Your task: Find the line that contains "if s1.chg.monitor == before" in the entries below. Write out that line and all that follow it, unchanged and alone.

=-=-=-=-=

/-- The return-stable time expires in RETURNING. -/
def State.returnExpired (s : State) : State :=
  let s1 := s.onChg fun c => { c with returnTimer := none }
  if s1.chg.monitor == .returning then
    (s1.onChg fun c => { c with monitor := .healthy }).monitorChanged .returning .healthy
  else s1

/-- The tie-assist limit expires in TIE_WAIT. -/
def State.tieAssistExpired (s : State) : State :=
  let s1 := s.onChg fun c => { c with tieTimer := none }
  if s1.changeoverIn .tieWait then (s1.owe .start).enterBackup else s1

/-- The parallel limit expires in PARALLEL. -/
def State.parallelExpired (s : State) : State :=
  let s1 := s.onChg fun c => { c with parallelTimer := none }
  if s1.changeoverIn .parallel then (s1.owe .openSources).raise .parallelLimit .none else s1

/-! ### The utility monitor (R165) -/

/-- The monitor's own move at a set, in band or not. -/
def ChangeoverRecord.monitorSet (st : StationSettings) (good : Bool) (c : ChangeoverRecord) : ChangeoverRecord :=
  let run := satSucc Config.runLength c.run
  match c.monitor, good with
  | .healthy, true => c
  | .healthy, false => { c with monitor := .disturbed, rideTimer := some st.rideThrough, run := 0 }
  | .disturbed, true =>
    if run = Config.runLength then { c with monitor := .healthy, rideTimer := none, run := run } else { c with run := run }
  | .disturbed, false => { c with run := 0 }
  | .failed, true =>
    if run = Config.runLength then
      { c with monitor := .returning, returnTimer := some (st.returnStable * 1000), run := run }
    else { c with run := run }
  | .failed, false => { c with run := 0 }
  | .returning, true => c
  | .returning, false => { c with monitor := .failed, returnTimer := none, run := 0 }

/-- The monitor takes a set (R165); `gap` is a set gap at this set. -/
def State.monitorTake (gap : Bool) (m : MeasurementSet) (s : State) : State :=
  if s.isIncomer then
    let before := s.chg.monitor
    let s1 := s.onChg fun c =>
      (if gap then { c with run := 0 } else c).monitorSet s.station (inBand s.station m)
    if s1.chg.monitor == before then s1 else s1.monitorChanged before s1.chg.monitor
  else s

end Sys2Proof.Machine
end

=-=-=-=-=

Result:
    if s1.chg.monitor == before then s1 else s1.monitorChanged before s1.chg.monitor
  else s

end Sys2Proof.Machine
end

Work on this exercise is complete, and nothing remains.